The answer must consist only of the lines from the line with "theorem Strand.afterExit_deferred (st" to the line with "def Strand.exitsInto (st", both included, exactly as they stand below.

Provided data Start Marker

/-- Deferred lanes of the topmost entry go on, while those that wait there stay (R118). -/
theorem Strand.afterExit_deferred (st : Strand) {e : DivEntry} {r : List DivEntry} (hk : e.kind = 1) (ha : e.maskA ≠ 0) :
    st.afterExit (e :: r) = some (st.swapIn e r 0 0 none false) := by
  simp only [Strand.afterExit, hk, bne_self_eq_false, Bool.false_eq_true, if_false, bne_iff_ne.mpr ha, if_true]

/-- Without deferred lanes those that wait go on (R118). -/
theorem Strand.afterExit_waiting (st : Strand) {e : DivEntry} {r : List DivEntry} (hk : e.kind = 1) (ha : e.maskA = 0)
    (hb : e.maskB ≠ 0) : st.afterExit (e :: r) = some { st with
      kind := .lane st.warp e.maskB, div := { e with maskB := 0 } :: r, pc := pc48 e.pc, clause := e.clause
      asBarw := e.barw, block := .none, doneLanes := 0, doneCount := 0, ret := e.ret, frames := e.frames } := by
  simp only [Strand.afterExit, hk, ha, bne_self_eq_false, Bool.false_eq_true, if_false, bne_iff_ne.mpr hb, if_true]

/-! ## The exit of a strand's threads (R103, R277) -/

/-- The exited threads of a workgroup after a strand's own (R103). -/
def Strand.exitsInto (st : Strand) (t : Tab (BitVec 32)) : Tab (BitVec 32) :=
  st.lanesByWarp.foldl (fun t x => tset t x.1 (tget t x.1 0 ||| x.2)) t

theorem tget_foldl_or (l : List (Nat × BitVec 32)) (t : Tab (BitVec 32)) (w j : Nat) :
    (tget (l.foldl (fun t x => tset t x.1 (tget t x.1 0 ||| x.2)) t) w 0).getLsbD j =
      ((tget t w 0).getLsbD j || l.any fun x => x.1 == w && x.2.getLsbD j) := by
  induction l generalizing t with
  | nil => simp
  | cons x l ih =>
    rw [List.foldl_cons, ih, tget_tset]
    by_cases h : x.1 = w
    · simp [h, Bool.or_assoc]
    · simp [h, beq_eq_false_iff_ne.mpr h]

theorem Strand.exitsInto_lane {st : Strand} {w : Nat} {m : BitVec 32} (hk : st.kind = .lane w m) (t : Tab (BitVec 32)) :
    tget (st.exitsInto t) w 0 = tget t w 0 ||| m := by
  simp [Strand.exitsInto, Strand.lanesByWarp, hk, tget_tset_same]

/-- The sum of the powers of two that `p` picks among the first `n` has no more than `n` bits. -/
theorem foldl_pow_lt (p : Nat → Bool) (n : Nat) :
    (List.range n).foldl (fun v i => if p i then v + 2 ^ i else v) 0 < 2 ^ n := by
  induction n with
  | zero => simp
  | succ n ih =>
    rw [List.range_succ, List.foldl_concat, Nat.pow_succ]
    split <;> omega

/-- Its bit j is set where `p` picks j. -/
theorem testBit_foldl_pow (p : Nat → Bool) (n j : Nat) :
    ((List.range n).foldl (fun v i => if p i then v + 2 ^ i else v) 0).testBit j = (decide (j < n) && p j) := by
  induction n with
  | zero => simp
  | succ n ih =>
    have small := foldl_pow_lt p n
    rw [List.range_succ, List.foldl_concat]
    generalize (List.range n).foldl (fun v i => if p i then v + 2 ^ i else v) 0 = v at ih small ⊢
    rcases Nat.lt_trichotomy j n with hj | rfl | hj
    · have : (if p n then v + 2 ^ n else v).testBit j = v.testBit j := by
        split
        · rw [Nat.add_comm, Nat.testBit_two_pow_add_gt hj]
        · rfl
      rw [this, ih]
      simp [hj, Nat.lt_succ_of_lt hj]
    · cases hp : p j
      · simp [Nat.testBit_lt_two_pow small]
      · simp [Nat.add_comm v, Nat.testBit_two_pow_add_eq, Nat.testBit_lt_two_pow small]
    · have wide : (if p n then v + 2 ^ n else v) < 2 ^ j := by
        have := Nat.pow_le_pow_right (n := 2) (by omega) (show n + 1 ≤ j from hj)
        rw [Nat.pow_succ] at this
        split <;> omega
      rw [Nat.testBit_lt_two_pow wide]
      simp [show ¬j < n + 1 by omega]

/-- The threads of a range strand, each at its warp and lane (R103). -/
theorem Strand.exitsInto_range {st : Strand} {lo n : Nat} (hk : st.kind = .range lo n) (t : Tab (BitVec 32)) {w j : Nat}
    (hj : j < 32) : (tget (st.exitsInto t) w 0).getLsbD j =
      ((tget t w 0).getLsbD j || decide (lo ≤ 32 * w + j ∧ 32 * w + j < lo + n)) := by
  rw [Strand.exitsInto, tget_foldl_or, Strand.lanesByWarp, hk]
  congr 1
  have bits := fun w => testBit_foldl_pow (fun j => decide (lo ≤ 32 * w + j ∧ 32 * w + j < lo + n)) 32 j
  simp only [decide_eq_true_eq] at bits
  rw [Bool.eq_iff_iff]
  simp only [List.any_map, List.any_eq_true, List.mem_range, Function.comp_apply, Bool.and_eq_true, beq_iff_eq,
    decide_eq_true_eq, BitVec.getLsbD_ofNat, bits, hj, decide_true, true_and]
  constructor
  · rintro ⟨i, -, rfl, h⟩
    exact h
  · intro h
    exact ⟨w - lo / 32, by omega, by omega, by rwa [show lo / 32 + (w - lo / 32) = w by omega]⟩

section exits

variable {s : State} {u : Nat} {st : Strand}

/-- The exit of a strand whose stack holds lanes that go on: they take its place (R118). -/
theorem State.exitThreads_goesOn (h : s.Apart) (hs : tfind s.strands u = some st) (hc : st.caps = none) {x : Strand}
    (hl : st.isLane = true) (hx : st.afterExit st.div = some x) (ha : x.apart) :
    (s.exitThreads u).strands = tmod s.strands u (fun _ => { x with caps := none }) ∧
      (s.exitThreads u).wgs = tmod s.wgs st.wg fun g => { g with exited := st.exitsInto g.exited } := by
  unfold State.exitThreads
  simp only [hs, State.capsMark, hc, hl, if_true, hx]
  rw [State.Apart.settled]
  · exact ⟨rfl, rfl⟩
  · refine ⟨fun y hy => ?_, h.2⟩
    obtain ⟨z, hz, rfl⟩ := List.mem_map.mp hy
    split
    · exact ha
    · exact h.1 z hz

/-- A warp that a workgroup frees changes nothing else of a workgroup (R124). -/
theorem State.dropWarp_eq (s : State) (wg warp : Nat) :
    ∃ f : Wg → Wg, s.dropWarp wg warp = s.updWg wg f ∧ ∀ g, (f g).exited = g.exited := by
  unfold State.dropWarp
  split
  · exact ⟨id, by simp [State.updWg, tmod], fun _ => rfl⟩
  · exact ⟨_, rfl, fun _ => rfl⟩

Provided data End Marker
Provided data Start Marker

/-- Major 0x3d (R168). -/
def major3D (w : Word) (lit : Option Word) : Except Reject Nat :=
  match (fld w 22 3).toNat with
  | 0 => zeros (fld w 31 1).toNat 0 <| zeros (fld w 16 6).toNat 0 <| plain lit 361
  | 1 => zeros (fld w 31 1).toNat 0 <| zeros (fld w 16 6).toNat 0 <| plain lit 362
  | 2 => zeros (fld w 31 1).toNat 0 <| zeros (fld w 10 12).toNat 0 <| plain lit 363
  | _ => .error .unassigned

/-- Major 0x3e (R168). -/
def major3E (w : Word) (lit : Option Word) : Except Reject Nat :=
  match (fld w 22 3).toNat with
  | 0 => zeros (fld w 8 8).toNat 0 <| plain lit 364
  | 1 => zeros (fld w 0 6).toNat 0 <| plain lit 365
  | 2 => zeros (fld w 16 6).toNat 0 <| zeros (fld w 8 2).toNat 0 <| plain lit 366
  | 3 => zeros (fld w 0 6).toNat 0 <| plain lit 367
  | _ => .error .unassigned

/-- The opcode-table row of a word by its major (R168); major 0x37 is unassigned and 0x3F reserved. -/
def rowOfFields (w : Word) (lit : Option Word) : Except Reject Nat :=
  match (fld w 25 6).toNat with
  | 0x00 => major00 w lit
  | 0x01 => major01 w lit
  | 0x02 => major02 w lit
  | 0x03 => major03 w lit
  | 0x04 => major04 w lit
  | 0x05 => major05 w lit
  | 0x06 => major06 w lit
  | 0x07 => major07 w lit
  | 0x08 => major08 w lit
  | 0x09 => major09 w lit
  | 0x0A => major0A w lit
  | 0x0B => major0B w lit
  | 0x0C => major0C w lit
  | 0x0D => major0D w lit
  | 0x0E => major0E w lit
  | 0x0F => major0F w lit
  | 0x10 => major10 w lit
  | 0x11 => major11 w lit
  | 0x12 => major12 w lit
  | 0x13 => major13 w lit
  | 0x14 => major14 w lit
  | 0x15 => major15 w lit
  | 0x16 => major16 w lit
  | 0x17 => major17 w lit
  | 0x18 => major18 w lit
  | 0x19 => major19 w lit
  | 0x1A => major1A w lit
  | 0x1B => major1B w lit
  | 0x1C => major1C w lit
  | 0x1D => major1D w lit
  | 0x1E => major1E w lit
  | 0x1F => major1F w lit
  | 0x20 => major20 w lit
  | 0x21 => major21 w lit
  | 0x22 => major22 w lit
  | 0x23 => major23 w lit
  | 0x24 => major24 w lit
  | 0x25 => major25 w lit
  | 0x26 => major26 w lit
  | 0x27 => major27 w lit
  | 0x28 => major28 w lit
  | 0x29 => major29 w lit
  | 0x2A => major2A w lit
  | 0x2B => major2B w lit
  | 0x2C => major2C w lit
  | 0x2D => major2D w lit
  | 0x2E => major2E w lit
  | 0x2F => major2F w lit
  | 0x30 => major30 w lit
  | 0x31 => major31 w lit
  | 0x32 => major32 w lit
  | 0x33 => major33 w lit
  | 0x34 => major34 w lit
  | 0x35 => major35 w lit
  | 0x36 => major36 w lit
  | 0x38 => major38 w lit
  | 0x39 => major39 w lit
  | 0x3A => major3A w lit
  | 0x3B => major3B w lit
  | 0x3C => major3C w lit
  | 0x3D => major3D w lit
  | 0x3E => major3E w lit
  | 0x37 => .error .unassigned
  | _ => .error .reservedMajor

Provided data End Marker

• **Response to the task**
theorem Strand.afterExit_deferred (st : Strand) {e : DivEntry} {r : List DivEntry} (hk : e.kind = 1) (ha : e.maskA ≠ 0) :
    st.afterExit (e :: r) = some (st.swapIn e r 0 0 none false) := by
  simp only [Strand.afterExit, hk, bne_self_eq_false, Bool.false_eq_true, if_false, bne_iff_ne.mpr ha, if_true]

/-- Without deferred lanes those that wait go on (R118). -/
theorem Strand.afterExit_waiting (st : Strand) {e : DivEntry} {r : List DivEntry} (hk : e.kind = 1) (ha : e.maskA = 0)
    (hb : e.maskB ≠ 0) : st.afterExit (e :: r) = some { st with
      kind := .lane st.warp e.maskB, div := { e with maskB := 0 } :: r, pc := pc48 e.pc, clause := e.clause
      asBarw := e.barw, block := .none, doneLanes := 0, doneCount := 0, ret := e.ret, frames := e.frames } := by
  simp only [Strand.afterExit, hk, ha, bne_self_eq_false, Bool.false_eq_true, if_false, bne_iff_ne.mpr hb, if_true]

/-! ## The exit of a strand's threads (R103, R277) -/

/-- The exited threads of a workgroup after a strand's own (R103). -/
def Strand.exitsInto (st : Strand) (t : Tab (BitVec 32)) : Tab (BitVec 32) :=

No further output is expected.